Capitalistas y marxistas, pues, coinciden en lo esencial: favorecer la islamizacion de Europa. La tradición laica de la Revolución francesa ha secado el alma de Occidente y ha creado un vacío que amplió el Concilio Vaticano II con el suicidio de la Iglesia de Roma. El islam lo está ocupando con toda lógica: cuando se expulsa a la espiritualidad por la puerta, vuelve a entrar por la gatera. El ser humano necesita creer, y el islam le ofrece una fuente inagotable de fe; de ahí su atractivo entre los mismos europeos, desarraigados de su tradición gracias, en muy buena parte, al propio clero. Es decir, que somos nosotros, la masa social que el poder económico ha degenerado y reblandecido hasta niveles inferiores a los del ganado ovino, el problema. O cambiamos nosotros y hacemos que las cosas cambien, o esto irá a mucho peor. Es nuestro asentimiento, nuestro absurdo y bien instalado complejo de culpa, nuestro irracional buenismo, lo que legitima todo lo que está pasando. Mientras nosotros no nos transformemos y afirmemos nuestras señas de identidad, las cosas irán a mucho peor. No se gana un desafío rehuyéndolo.

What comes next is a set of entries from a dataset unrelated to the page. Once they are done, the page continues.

/-- Drop the frames and slots of command l (R588). -/
def State.dropFrames (s : State) (l : Nat) : State :=
  let mine (e : Nat × FrameSt) : Bool := match e.2.own with | .opened m => m = l | .sealed m _ => m = l | .clean => false
  let fs := s.sto.frames.filter mine
  let slotsOf := fs.filterMap (fun e => match e.2.own with
    | .sealed _ (some n) => if s.mapSlot e.2.block = some n then none else some n
    | _ => none)
  let noted := s.journal.filterMap (fun r => match r with
    | .sealed b (some n) m => if m ≠ l ∨ s.mapSlot b = some n then none else some n
    | _ => none)
  let pend := s.sto.seals.filter (fun e => e.lpos = l)
  let s1 := fs.foldl (fun s e => s.freeFrame e.1) s
  let s2 := s1.updSto (fun t =>
    { t with slots := (slotsOf ++ noted ++ pend.map (·.slot)).foldl (fun m n => Tbl.erase m n) t.slots
             seals := t.seals.filter (fun e => e.lpos ≠ l) })
  let s3 := s2.setJournal (s2.journal.filter (fun r => match r with | .sealed _ _ m => m ≠ l | .commit _ _ _ _ => true))
  let s4 := pend.foldl (fun s e => s.xqDone e.xq xqOwner 0) s3
  (fs.foldl (fun s e => s.freeParked e.2.block) s4).xqRetry

/-- After DONE, frames still under l that its commits did not make clean are dropped in the same way (R588). -/
def State.retireFrames (s : State) (l : Nat) : State := s.dropFrames l

/-! ### Store commits (R590 to R593) -/

/-- R590: the payload of a store commit is acceptable for command l. -/
def State.commitOk (s : State) (ws : List Word) (len l : Nat) : Bool :=
  let bs := ws.map (fun w => w.pay.toNat)
  len % 8 = 0 && decide (1 ≤ ws.length ∧ ws.length ≤ 512) && ws.all (fun w => w.tag = Tag.raw) && bs.all (fun b => decide (b < s.nblocks)) && bs.Nodup
    && bs.all (fun b => match s.frameOf b with
      | some f => (match s.frame? f with
        | some fr => (match fr.own with | .sealed m _ => m = l | _ => false)
        | none => false)
      | none => false)

/-- One entry of a released store commit: journal, map, old slot, clean frame (R591). -/
def State.commitEntry (s : State) (stream stamp b : Nat) : State :=
  match s.frameOf b with
  | none => s
  | some f =>
    match s.frame? f with
    | none => s
    | some fr =>
      match fr.own with
      | .sealed _ slot =>
        let old := s.mapSlot b
        let m := match slot with
          | some n => setFld (setBit (s.mapWord b) 63 false) 27 0 n
          | none => setFld (setBit (s.mapWord b) 63 true) 27 0 0
        let s1 := (s.setJournal (s.journal ++ [.commit b slot stream stamp])).setMapWord b m
        let s2 := s1.updSto (fun t =>
          { t with slots := (match old with | some n => if slot = old then t.slots else Tbl.erase t.slots n | none => t.slots)
                   frames := Tbl.insert t.frames f { fr with own := .clean } })
        s2.freeParked b
      | _ => s

/-- A replayed commit finds its sealed blocks in the journal (R593): the block takes the slot that l sealed, or becomes a zero block. -/
def State.commitSealed (s : State) (stream stamp l b : Nat) : State :=
  match s.journal.findSome? (fun r => match r with | .sealed c n m => if c = b ∧ m = l then some n else none | .commit _ _ _ _ => none) with
  | none => s
  | some n =>
    let old := s.mapSlot b
    let m := setFld (setBit (s.mapWord b) 63 n.isNone) 27 0 (n.getD 0)
    let s1 := (s.setJournal (s.journal ++ [.commit b n stream stamp])).setMapWord b m
    s1.updSto (fun t => { t with slots := (match old with | some o => if n = some o then t.slots else Tbl.erase t.slots o | none => t.slots) })

/-- The stamp of an effect (R592): SEQ, then effect index. -/
def stampOf (seq idx : Nat) : Nat := seq * 256 + idx

/-- Release a store commit (R591, R592); it waits, answering none, while no store is mounted or the journal is full. -/
def State.storeRelease (s : State) (stream seq idx l : Nat) (blocks : List Nat) : Option State :=
  if !s.mounted then none
  else if s.journal.length + blocks.length > journalMax then none
  else if stampOf seq idx ≤ Tbl.get (fun _ => 0) s.sto.stamps stream then some s
  else
    let st := stampOf seq idx
    let s1 := blocks.foldl (fun s b => if (s.frameOf b).isSome then s.commitEntry stream st b else s.commitSealed stream st l b) s
    some ((s1.updSto (fun t => { t with stamps := Tbl.insert t.stamps stream st })).xqRetry)

/-! ### Journal and checkpoints (R594) -/

/-- Journal fill that starts a checkpoint. -/
def State.ckptLimit (s : State) : Nat := journalMax * min 90 (max 1 (s.rf (oSto + 0x10) 47 40)) / 100

def State.checkpoint (s : State) : State :=
  if !s.mounted ∨ s.stoStat 56 ∨ s.journal.length < s.ckptLimit then s
  else (s.setStoStat 56 true).updSto (fun t => { t with ckptAt := s.journal.length })

/-- The checkpoint is whole: the map image and the stamp table have gone to the area that CUR does not name, then the superblocks,
and the journal before the noted position is freed. The image is the map at the end (assumption 101). -/
def State.checkpointEnd (s : State) : State :=
  if !s.stoStat 56 then s
  else
    let live (r : JRec) : Bool := match r with
      | .sealed _ _ l => s.ldg.live.slots.any (fun e => e.2.gen * 0x20000 + e.1 = l)
      | .commit _ _ _ _ => false
    let j := s.journal
    let img := ckptImage (s.sto.epoch + 1) s.sto.ckptAt s.nblocks s.sto.stampEntry s.imageEntry
    let s1 := ((s.sendDrives s.writable (fun n => .write n (ckptLba (!s.sto.cur)) false img)).updSto
      (fun t => { t with ckptAt := 0, epoch := t.epoch + 1, cur := !t.cur })).writeSb s.writable
    ((s1.setStoStat 56 false).setJournal ((j.take s.sto.ckptAt).filter live ++ j.drop s.sto.ckptAt)).xqRetry

/-! ### Drives failing (R601, R602, R608) -/

/-- Fence drive n. -/
def State.fenceDrive (s : State) (n : Nat) : State :=
  if !s.drvIn n ∨ s.drvFenced n then s
  else
    let s1 := s.setStoStat (58 + n) true
    let mirrored := s.sto.drives = 3
    let s2 := if mirrored ∧ s1.drvOk (1 - n) then s1.setStoStat 60 true else s1.setStoStat 61 true
    let s3 := s2.updSto (fun t => { t with
      seals := t.seals.map (fun e => { e with drives := e.drives.filter (· ≠ n) })
      job := if t.job = .resync then .none else t.job
      awaiting := Tbl.erase t.awaiting n })
    let s4 := if s.sto.job = .resync then (s3.setStoStat 57 false).setStoStat 62 false else s3
    let lost := (s4.sto.reads.filter (fun r => (s4.readDrive r).isNone && !bit (s4.mapWord r.block) 63)).map (·.block)
    let s5 := lost.foldl (fun s b => s.unreadable b) s4
    let dead := s5.sto.seals.filter (fun e => e.drives.isEmpty)
    let s6 := s5.updSto (fun t => { t with
      seals := t.seals.filter (fun e => !e.drives.isEmpty)
      slots := dead.foldl (fun m e => Tbl.erase m e.slot) t.slots })
    ((dead.foldl (fun s e => s.xqDone e.xq xqDrive 0) s6).stoSync).refresh

/-! ### Mount, format, resync -/

/-- No store is mounted any more, and every frame is free (R607, R611). -/
def State.unmount (s : State) : State :=
  let s1 := ((s.setStoStat 63 false).orcClear).updSto (fun t => { t with frames := [], reads := [], seals := [], slots := [], hand := 0 })
  let xs := s1.sto.taken
  let s2 := xs.foldl (fun s i => s.xqDone i xqNotMounted 0) s1
  let parked := s2.ctxs.filterMap (fun e => match e.2.run with | .pref b => some b | _ => none)
  (parked.foldl (fun s b => s.wakeBlock b []) s2).stoSync

/-- A write of STO_CTL with EN at 0 unmounts once every read slot is empty (R611). -/
def State.tryDisable (s : State) : State :=
  if !bit (s.reg (oSto + 0x10)) 63 ∧ s.mounted ∧ s.sto.reads.isEmpty then s.unmount else s

def State.startMount (s : State) : State :=
  let d := s.rf (oSto + 0x10) 1 0
  if s.sto.job ≠ .none ∨ !bit (s.reg (oSto + 0x10)) 63 then s
  else if s.mounted then s.mountResult 8
  else if d = 0 then s.mountResult 2
  else if d = 3 ∧ s.rf (oSto + 0x10) 7 6 = s.rf (oSto + 0x10) 5 4 then s.mountResult 7
  else
    (((s.setStoStat 62 true).mountResult 0)).updSto (fun t =>
      { t with job := .mount, drives := d, mapBad := []
               mapBase := s.rf (oSto + 0x28) 47 16 * 0x10000
               frpBase := s.rf (oSto + 0x30) 47 16 * 0x10000
               frvBase := s.rf (oSto + 0x38) 47 16 * 0x10000
               nfr := max 256 (s.rf (oSto + 0x40) 19 0) })

def State.startFormat (s : State) : State :=
  let d := s.rf (oSto + 0x10) 1 0
  if s.sto.job ≠ .none ∨ !bit (s.reg (oSto + 0x10)) 63 then s
  else if s.mounted then s.mountResult 8
  else if d = 0 then s.mountResult 2
  else if (d = 3 ∧ s.rf (oSto + 0x10) 7 6 = s.rf (oSto + 0x10) 5 4) ∨ s.rf (oSto + 0x20) 54 28 < s.rf (oSto + 0x20) 25 0 + 4096 then s.mountResult 7
  else ((s.setStoStat 62 true).mountResult 0).updSto (fun t => { t with job := .format, drives := d })

def State.startResync (s : State) : State :=
  if s.sto.job ≠ .none ∨ !s.mounted ∨ !s.stoStat 60 then s
  else ((s.setStoStat 62 true).setStoStat 57 true).updSto (fun t => { t with job := .resync })

/-- A fatal end of a mount. -/
def State.mountFails (s : State) (r : Nat) : State :=
  let s1 := ((s.setStoStat 62 false).mountResult r).updSto (fun t => { t with job := .none })
  let parked := s1.ctxs.filterMap (fun e => match e.2.run with | .pref b => some b | _ => none)
  parked.foldl (fun s b => s.wakeBlock b []) s1

/-- Every context parked on some block runs again. -/
def State.wakeAllPref (s : State) : State :=
  (s.ctxs.filterMap (fun e => match e.2.run with | .pref b => some b | _ => none)).foldl (fun s b => s.wakeBlock b []) s

/-- Slots that a journal's commit records leave each block in, after a checkpoint's (R606 step 3). -/
def replayJournal (j : List JRec) (m : Tbl Nat) : Tbl Nat :=
  j.foldl (fun m r => match r with
    | .commit b (some n) _ _ => Tbl.insert m b n
    | .commit b none _ _ => Tbl.erase m b
    | .sealed _ _ _ => m) m

/-- Steps 2 to 5 of R606 with the governing superblock. -/
def State.mountWith (s : State) (vg : BitVec 9) (nb : BitVec 26) (ns : BitVec 27) (ep : BitVec 64) (cur : Bool) (ck : Option Ckpt) : State :=
  match ck with
  | none => s.mountFails 5
  | some c =>
    let j := s.journal
    let m := replayJournal j (c.slots.foldl (fun t e => Tbl.insert t e.1 e.2) [])
    let done (l : Nat) : Bool := s.ldg.live.slots.any (fun e => e.2.gen * 0x20000 + e.1 = l && e.2.st = .ended && e.2.status = 2)
    let kept := j.filterMap (fun r => match r with | .sealed b (some n) l => if done l then some (b, n) else none | _ => none)
    let stamps := j.foldl (fun t r => match r with | .commit _ _ st v => Tbl.insert t st v | .sealed _ _ _ => t)
      (c.stamps.foldl (fun t e => Tbl.insert t e.1 e.2) ([] : Tbl Nat))
    let j2 := j.filter (fun r => match r with | .sealed _ _ l => done l | .commit _ _ _ _ => true)
    let vol := atFld 63 55 vg.toNat ||| atFld 54 28 ns.toNat ||| atFld 25 0 nb.toNat
    let s1 := ((((s.setReg (oSto + 0x20) vol).setStoStat 62 false).setStoStat 63 true).mountResult 1).setStoStat 54 false
    let s2 := forN (nb.toNat + 1) 0 (fun b s => s.setMapWord b (match Tbl.look m b with | some n => atFld 27 0 n | none => atFld 63 63 1)) s1
    let s3 := (s2.setJournal j2).updSto (fun t =>
      { t with job := .none, frames := [], hand := 0, stamps := stamps, epoch := ep.toNat, cur := cur, reads := []
               slots := kept.foldl (fun u e => Tbl.insert u e.2 e.1) (m.foldl (fun u e => Tbl.insert u e.2 e.1) []) })
    (s3.orcClear.stoSync.refresh).wakeAllPref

La violencia islamista es lo que los cursis llaman un epifenómeno, una anécdota secundaria dentro de un proceso general de mucho más hondo calado: la transformación de Europa en un continente islámico. A los integristas no les hace falta predicar la violencia: las políticas maltusianas ejercidas sobre la población europea nativa ayudan mejor que ninguna bomba al cambio de civilización. Mientras, los musulmanes, libres de la esterilización obligatoria de la corrección política, se multiplican y crecen por todo el continente. Si Cataluña se independizara en octubre (y todo puede pasar con este gobierno), unos seiscientos mil catalanes serían de religión islámica. Un cuarto de la población de Occidente lo será de aquí a cincuenta años. Frente a una fe pujante y conquistadora, ¿creemos de verdad que la avaricia, la esterilidad, el odio a sí mismo, el complejo de culpa y la degradación moral de las democracias occidentales van a poder frenar la conquista?